The average analyst estimate compiled by Thomson Reuters had been for a profit of 46 cents per share.

Revenue grew to $1.76-billion, up from $1.48-billion, driven by higher revenues in all areas of Finning’s business.

New equipment sales were up 27 per cent, driven by Canada, while product support revenue grew by 13 per cent.

Used equipment sales and rental revenues increased by nine per cent and 12 per cent respectively.

Finning’s order backlog increased to $1.7-billion at June 30, up from $1.6-billion at the end of March.

“I am pleased with our strong quarterly revenues fuelled by a third consecutive quarter of record product support as well as solid new equipment sales,” Finning president and chief executive Mike Waites said in a statement.

“In light of uncertain global economic conditions, we are monitoring our end markets closely and are simply taking prudent steps to manage our inventory levels, in order to maintain a strong financial position.”

During the quarter, the company recorded roughly seven cents per share in costs related to its troubled new parts supply system that it introduced last year.

Finning said Wednesday that it continued to make good progress in improving the system and expects that the remaining costs will not be material to its results in the second half of 2012.
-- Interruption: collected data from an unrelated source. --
/-- R153, R156: a `Nack(i)` names a WR with `chk = 1`, and what the device has then received of the transaction is a prefix of it
that ends with that write. -/
def Obligations.NackedPrefixEndsAtTheWrite : Prop :=
  ∀ (T : Txn) (i : Nat) (p : Txn), admissible T (.nack i) = true → Received T (.nack i) p →
    i < T.length ∧ p <+: T ∧ p.length = i + 1 ∧ ∃ b, p.getLast? = some (.wr b true)

/-! ### Sequencer commands (42_sequencer.md) -/

/-- R181: a sequencer command while a host-built transaction is open does `finish(Busy)` and nothing else. -/
def Obligations.SequencerBusy : Prop :=
  ∀ (i : Instr) (s : State), isSequencer i = true → s.bph ≠ .closed →
    exec i s = .next { s with code := .busy, mreason := .none, sticky := s.sticky ||| 0x40 }

/-- R191 (refusals), R197, R204, R210: CONFIGURE and the sample reads in a workflow state that does not admit them finish
`WorkflowOrder` and do nothing else. -/
def Obligations.WorkflowOrderRefusals : Prop :=
  ∀ (i : Instr) (s : State), s.bph = .closed →
    (i = .configure ∧ s.wf = .uninitialized) ∨
      ((i = .readAccelX ∨ i = .readTemp) ∧ (s.wf = .uninitialized ∨ s.wf = .identityVerified)) →
    exec i s = .next { s with code := .workflowOrder, mreason := .none, sticky := s.sticky ||| 0x20 }

/-- R192, R193: VERIFY_IDENTITY with no transaction open: the transaction it sends, the comparison of the byte read with
`ID_EXPECT`, and a bus failure. `BUF` beyond `BN` holds SOME elements (R27). -/
def Obligations.VerifyIdentityCommand : Prop :=
  encode .verifyIdentity = 0x8000 ∧
  ∀ s : State, s.bph = .closed → 1 ≤ s.rdata.length →
    let T : Txn := [.start, .wr (addressByte s.cfg .write) true, .wr s.cfg.regWhoAmI true,
      .start, .wr (addressByte s.cfg .read) true, .rd .nack, .stop]
    (∀ rest, s.answers = .ok [s.cfg.idExpect] :: rest →
      ∃ buf, exec .verifyIdentity s = .next
        { s with
          buf := buf, bn := 0, bnr := 0, busLog := s.busLog ++ [(T, .ok [s.cfg.idExpect])], answers := rest
          draws := s.draws + 1, rdata := s.cfg.idExpect :: s.rdata.tail, rdCount := 1, rdataV := true
          wf := if s.wf = .uninitialized then .identityVerified else s.wf
          code := .ok, mreason := .none }) ∧
    (∀ b rest, b ≠ s.cfg.idExpect → s.answers = .ok [b] :: rest →
      ∃ buf, exec .verifyIdentity s = .next
        { s with
          buf := buf, bn := 0, bnr := 0, busLog := s.busLog ++ [(T, .ok [b])], answers := rest
          draws := s.draws + 1, rdata := b :: s.rdata.tail, rdCount := 1, rdataV := true, wf := .uninitialized
          code := .deviceNotPresent, mreason := .none, sticky := s.sticky ||| 0x02 }) ∧
    (∀ i rest, i = 1 ∨ i = 2 ∨ i = 4 → s.answers = .nack i :: rest →
      ∃ buf, ∃ bytes : List Byte, bytes.length = s.cfg.rdCap ∧ exec .verifyIdentity s = .next
        { s with
          buf := buf, bn := 0, bnr := 0, busLog := s.busLog ++ [(T, .nack i)], answers := rest
          draws := s.draws + 1, rdata := bytes, rdCount := 0, rdataV := false, wf := .uninitialized
          code := .busNack, mreason := .none, sticky := s.sticky ||| 0x08 }) ∧
    (∀ rest, s.answers = .timeout :: rest →
      ∃ buf, ∃ bytes : List Byte, bytes.length = s.cfg.rdCap ∧ exec .verifyIdentity s = .next
        { s with
          buf := buf, bn := 0, bnr := 0, busLog := s.busLog ++ [(T, .timeout)], answers := rest
          draws := s.draws + 1, rdata := bytes, rdCount := 0, rdataV := false, wf := .uninitialized
          code := .busTimeout, mreason := .none, sticky := s.sticky ||| 0x04 })

/-- R194: whatever the transport answered, VERIFY_IDENTITY succeeds if and only if the answer was the one byte `ID_EXPECT`. -/
def Obligations.IdentityIffExpectedByte : Prop :=
  ∀ s t : State, s.bph = .closed → 1 ≤ s.rdata.length → exec .verifyIdentity s = .next t →
    (t.code = .ok ↔ t.busLog = s.busLog ++ [identityEntry s.cfg]) ∧
    (t.code = .deviceNotPresent ↔ ∃ b, b ≠ s.cfg.idExpect ∧ t.busLog = s.busLog ++ [(txnId s.cfg, .ok [b])])

/-- R197, R198, R200: CONFIGURE in an admitting workflow state with five `Ok()` answers sends the five register writes in the
listed order. -/
def Obligations.ConfigureWritesAllFive : Prop :=
  encode .configure = 0x9000 ∧
  ∀ (s : State) (rest : List Answer), s.bph = .closed → s.wf ≠ .uninitialized →
    s.answers = .ok [] :: .ok [] :: .ok [] :: .ok [] :: .ok [] :: rest →
    let W : Byte → Byte → BusEntry := fun r v =>
      ([.start, .wr (addressByte s.cfg .write) true, .wr r true, .wr v true, .stop], .ok [])
    ∃ buf, exec .configure s = .next
      { s with
        buf := buf, bn := 0, bnr := 0, answers := rest, draws := s.draws + 5, rdCount := 0, rdataV := true
        busLog := s.busLog ++
          [W s.cfg.regPwrMgmt s.cfg.cfgPwrVal, W s.cfg.regSmplrtDiv s.cfg.cfgSmplrtVal, W s.cfg.regConfig s.cfg.cfgDlpfVal,
            W s.cfg.regGyroConfig s.cfg.cfgGyroVal, W s.cfg.regAccelConfig s.cfg.cfgAccelVal]
        wf := .configured, code := .ok, mreason := .none }

/-- R189, R197, R200: CONFIGURE whose write `j` is the first to fail leaves the later writes unsent and the workflow at
`IdentityVerified`. -/
def Obligations.ConfigureStopsAtFirstFailure : Prop :=
  ∀ (s : State) (j : Nat) (bad : Answer) (rest : List Answer), s.bph = .closed → s.wf ≠ .uninitialized → j < 5 →
    bad = .timeout ∨ bad = .nack 1 ∨ bad = .nack 2 ∨ bad = .nack 3 →
    s.answers = List.replicate j (.ok []) ++ bad :: rest →
    ∃ buf rv, ∃ bytes : List Byte, bytes.length = s.cfg.rdCap ∧ (cfgList s.cfg)[j]? = some rv ∧ exec .configure s = .next
      { s with
        buf := buf, bn := 0, bnr := 0, answers := rest, draws := s.draws + (j + 1), rdata := bytes, rdCount := 0
        rdataV := false
        busLog := s.busLog ++ (configEntries s.cfg).take j ++ [(txnCfg s.cfg rv.1 rv.2, bad)]
        wf := .identityVerified, code := answerCode bad, mreason := .none
        sticky := s.sticky ||| (if bad = .timeout then 0x04 else 0x08) }

/-- R204, R206, R215: READ_ACCEL_X in an admitting workflow state: the transaction, the big-endian sample on success, and on
failure the old sample kept and `VALID[1]` cleared. -/
def Obligations.ReadAccelCommand : Prop :=
  encode .readAccelX = 0xA000 ∧
  ∀ s : State, s.bph = .closed → s.wf = .configured ∨ s.wf = .sampling → 2 ≤ s.rdata.length →
    let T : Txn := [.start, .wr (addressByte s.cfg .write) true, .wr s.cfg.regAccelXoutH true,
      .start, .wr (addressByte s.cfg .read) true, .rd .ack, .rd .nack, .stop]
    (∀ hi lo rest, s.answers = .ok [hi, lo] :: rest →
      ∃ buf, exec .readAccelX s = .next
        { s with
          buf := buf, bn := 0, bnr := 0, busLog := s.busLog ++ [(T, .ok [hi, lo])], answers := rest
          draws := s.draws + 1, rdata := hi :: lo :: s.rdata.drop 2, rdCount := 2, rdataV := true
          accelXRaw := BitVec.ofNat 16 (hi.toNat * 256 + lo.toNat), accelV := true, wf := .sampling
          code := .ok, mreason := .none }) ∧
    (∀ bad rest, bad = .timeout ∨ bad = .nack 1 ∨ bad = .nack 2 ∨ bad = .nack 4 → s.answers = bad :: rest →
      ∃ buf, ∃ bytes : List Byte, bytes.length = s.cfg.rdCap ∧ exec .readAccelX s = .next
        { s with
          buf := buf, bn := 0, bnr := 0, busLog := s.busLog ++ [(T, bad)], answers := rest
          draws := s.draws + 1, rdata := bytes, rdCount := 0, rdataV := false, accelV := false
          code := answerCode bad, mreason := .none, sticky := s.sticky ||| (if bad = .timeout then 0x04 else 0x08) })

/-- R210, R212, R216: READ_TEMP in an admitting workflow state: the transaction, the raw sample and its Celsius value on
success, computed with the two literals of the configuration (R9, log 23), and on failure both kept and `VALID[2]` cleared. -/
def Obligations.ReadTempCommand : Prop :=
  encode .readTemp = 0xB000 ∧
  ∀ s : State, s.bph = .closed → s.wf = .configured ∨ s.wf = .sampling → 2 ≤ s.rdata.length →
    let T : Txn := [.start, .wr (addressByte s.cfg .write) true, .wr s.cfg.regTempOutH true,
      .start, .wr (addressByte s.cfg .read) true, .rd .ack, .rd .nack, .stop]
    (∀ hi lo rest, s.answers = .ok [hi, lo] :: rest →
      ∃ buf, exec .readTemp s = .next
        { s with
          buf := buf, bn := 0, bnr := 0, busLog := s.busLog ++ [(T, .ok [hi, lo])], answers := rest
          draws := s.draws + 1, rdata := hi :: lo :: s.rdata.drop 2, rdCount := 2, rdataV := true
          tempRaw := BitVec.ofNat 16 (hi.toNat * 256 + lo.toNat)
          tempC := flAdd (flQuot (BitVec.ofNat 16 (hi.toNat * 256 + lo.toNat)).toInt s.cfg.tempDivisor) s.cfg.tempOffset
          tempV := true, wf := .sampling, code := .ok, mreason := .none }) ∧
    (∀ bad rest, bad = .timeout ∨ bad = .nack 1 ∨ bad = .nack 2 ∨ bad = .nack 4 → s.answers = bad :: rest →
      ∃ buf, ∃ bytes : List Byte, bytes.length = s.cfg.rdCap ∧ exec .readTemp s = .next
        { s with
          buf := buf, bn := 0, bnr := 0, busLog := s.busLog ++ [(T, bad)], answers := rest
          draws := s.draws + 1, rdata := bytes, rdCount := 0, rdataV := false, tempV := false
          code := answerCode bad, mreason := .none, sticky := s.sticky ||| (if bad = .timeout then 0x04 else 0x08) })

/-- R187: in every configuration within R8's bounds the templates of the sequencer are well-formed transactions, and a sequencer
command never finishes `Malformed`. -/
def Obligations.TemplatesAreWellFormed : Prop :=
  (∀ c : Config, c.wf = true →
    txnWf c (txnId c) = true ∧ (∀ r v, txnWf c (txnCfg c r v) = true) ∧ ∀ r, txnWf c (txnRd2 c r) = true) ∧
  ∀ (i : Instr) (s t : State), isSequencer i = true → exec i s = .next t → t.code ≠ .malformed

/-- R188: the templates in the element format with the default ROM (its addresses are the spec's defaults, log 4). -/
def Obligations.DefaultTemplateBits : Prop :=
  (txnId Config.default).map elementBits = [0x000, 0x3D0, 0x375, 0x000, 0x3D1, 0x500, 0x600] ∧
  ((cfgList Config.default).map fun rv => (txnCfg Config.default rv.1 rv.2).map elementBits) =
    [[0x000, 0x3D0, 0x36B, 0x300, 0x600], [0x000, 0x3D0, 0x319, 0x307, 0x600], [0x000, 0x3D0, 0x31A, 0x300, 0x600],
      [0x000, 0x3D0, 0x31B, 0x300, 0x600], [0x000, 0x3D0, 0x31C, 0x300, 0x600]] ∧
  (txnRd2 Config.default Config.default.regAccelXoutH).map elementBits =
    [0x000, 0x3D0, 0x33B, 0x000, 0x3D1, 0x400, 0x500, 0x600] ∧
  (txnRd2 Config.default Config.default.regTempOutH).map elementBits =
    [0x000, 0x3D0, 0x341, 0x000, 0x3D1, 0x400, 0x500, 0x600]

/-! ### Decoding samples (42_sequencer.md R215–R217) -/

/-- R215, R217: `be16` is the integer `sext_16(hi * 256 + lo)`, and decoding the two bytes of any 16-bit value gives it back. -/
def Obligations.SampleAssembly : Prop :=
  (∀ hi lo : Byte, (be16 hi lo).toInt =
    if hi.toNat * 256 + lo.toNat < 0x8000 then ((hi.toNat * 256 + lo.toNat : Nat) : Int)
    else ((hi.toNat * 256 + lo.toNat : Nat) : Int) - 0x10000) ∧
  ∀ x : Int, -32768 ≤ x → x ≤ 32767 →
    (be16 ((BitVec.ofInt 16 x).extractLsb' 8 8) ((BitVec.ofInt 16 x).extractLsb' 0 8)).toInt = x

/-- R216, R9: with the spec's literals in the configuration, `340.0` and the binary64 value nearest 36.53 (log 23), the Celsius
value is `fl(fl(raw / 340) + C)`; and those patterns are the values of the literals. -/
def Obligations.CelsiusIsTheDocumentsFormula : Prop :=
  (∀ (c : Config) (raw : BitVec 16), c.tempDivisor = 0x4075400000000000 → c.tempOffset = 0x404243D70A3D70A4 →
    celsius c raw = flAdd (flFrac raw.toInt 340) 0x404243D70A3D70A4) ∧
  flNum 0x4075400000000000 = 340 * flDen 0x4075400000000000 ∧ flFrac 3653 100 = 0x404243D70A3D70A4

/-- Vectors T1–T17 of 95_test_vectors.md (R216), with the default literals. -/
def Obligations.CelsiusVectors : Prop :=
  [0x0000, 0xFFFF, 0x0001, 0x0154, 0xFEAC, 0x7FFF, 0x8000, 0xCF7C, 0x03E8, 0xFDF7, 0x1234, 0xF800, 0xFF00, 0x00FF, 0x0100,
    0x8001, 0x7FFE].map (celsius Config.default) =
  [0x404243D70A3D70A4, 0x40424376A9DD1044, 0x404244376A9DD104, 0x4042C3D70A3D70A4, 0x4041C3D70A3D70A4, 0x40609CE9B683501D,
    0xC04DEC5925F2BF8C, 0x3F434679ACE00000, 0x4043BC4F82B5E91C, 0x40417FB2E6194C80, 0x40491E316497CAFE, 0x403E81A80E74DB42,
    0x4041E376A9DD1044, 0x4042A3D70A3D70A4, 0x4042A4376A9DD104, 0xC04DEBF8C5925F2C, 0x40609CD19E6B3805]

/-- R216: with the default literals, the Celsius value of every raw sample is finite, not zero and not subnormal (its exponent field is neither all ones
nor all zeros), and is strictly increasing in the raw sample. -/
def Obligations.CelsiusFiniteAndIncreasing : Prop :=
  ∀ a b : BitVec 16,
    expField (celsius Config.default a) ≠ 0x7FF ∧ expField (celsius Config.default a) ≠ 0 ∧
    (a.toInt < b.toInt →
      flNum (celsius Config.default a) * flDen (celsius Config.default b) <
        flNum (celsius Config.default b) * flDen (celsius Config.default a))

/-- R216 (`fl` rounds to nearest, ties to even), for every fraction of magnitude at least `2 ^ -1022` and below `2 ^ 1023`: no
finite pattern is nearer, and a pattern as near with another value means the chosen fraction is even. -/
def Obligations.RoundingIsNearestEven : Prop :=
  ∀ (num : Int) (den : Nat) (x : BitVec 64), 0 < den → den ≤ num.natAbs * 2 ^ 1022 → num.natAbs < den * 2 ^ 1023 →
    expField x ≠ 0x7FF →
    let q : ℚ := (num : ℚ) / (den : ℚ)
    let r : ℚ := (flNum (flFrac num den) : ℚ) / (flDen (flFrac num den) : ℚ)
    let y : ℚ := (flNum x : ℚ) / (flDen x : ℚ)
    |r - q| ≤ |y - q| ∧ (|r - q| = |y - q| → y ≠ r → fracField (flFrac num den) % 2 = 0)

/-! ### The whole machine -/

/-- R20, R22, R25–R31, R36, R37, R115: every step keeps the invariant of the block's state. -/
def Obligations.StepKeepsInv : Prop :=
  ∀ s t : State, BlockInv s → step s = .next t → BlockInv t

/-- The invariant holds at reset (R41), in the default configuration (log 3). -/
def Obligations.ResetMeetsInv : Prop := BlockInv State.reset

/-- R191, R264, R265, R269, R31–R33: every step keeps the histories: past `Uninitialized` a successful identity check is on the
bus, in `Configured` and `Sampling` the five configuration writes follow one, and a valid result is what the bus returned. -/
def Obligations.StepKeepsHistory : Prop :=
  ∀ s t : State, History s → step s = .next t → History t

/-- The histories hold at reset, in the default configuration (log 3). -/
def Obligations.ResetMeetsHistory : Prop := History State.reset

/-- R269: CONFIGURE makes bus traffic only after a successful identity check. -/
def Obligations.ConfigureNeedsIdentity : Prop :=
  ∀ s t : State, IdentitySeen s → exec .configure s = .next t → t.busLog ≠ s.busLog → identityEntry s.cfg ∈ s.busLog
Vancouver-based Finning rents and services giant dump trucks, backhauls and other equipment to mining companies, oilsands operators, construction companies and others around the world.

The company Finning also runs a Caterpillar engine and equipment component remanufacturing plant in Edmonton, a mining and heavy equipment preparation and overhaul operation in Red Deer Alta. and compression equipment repair shops in Western Canada.

Shares in the company were up 89 cents at $24.73 in trading on the Toronto Stock Exchange on Wednesday.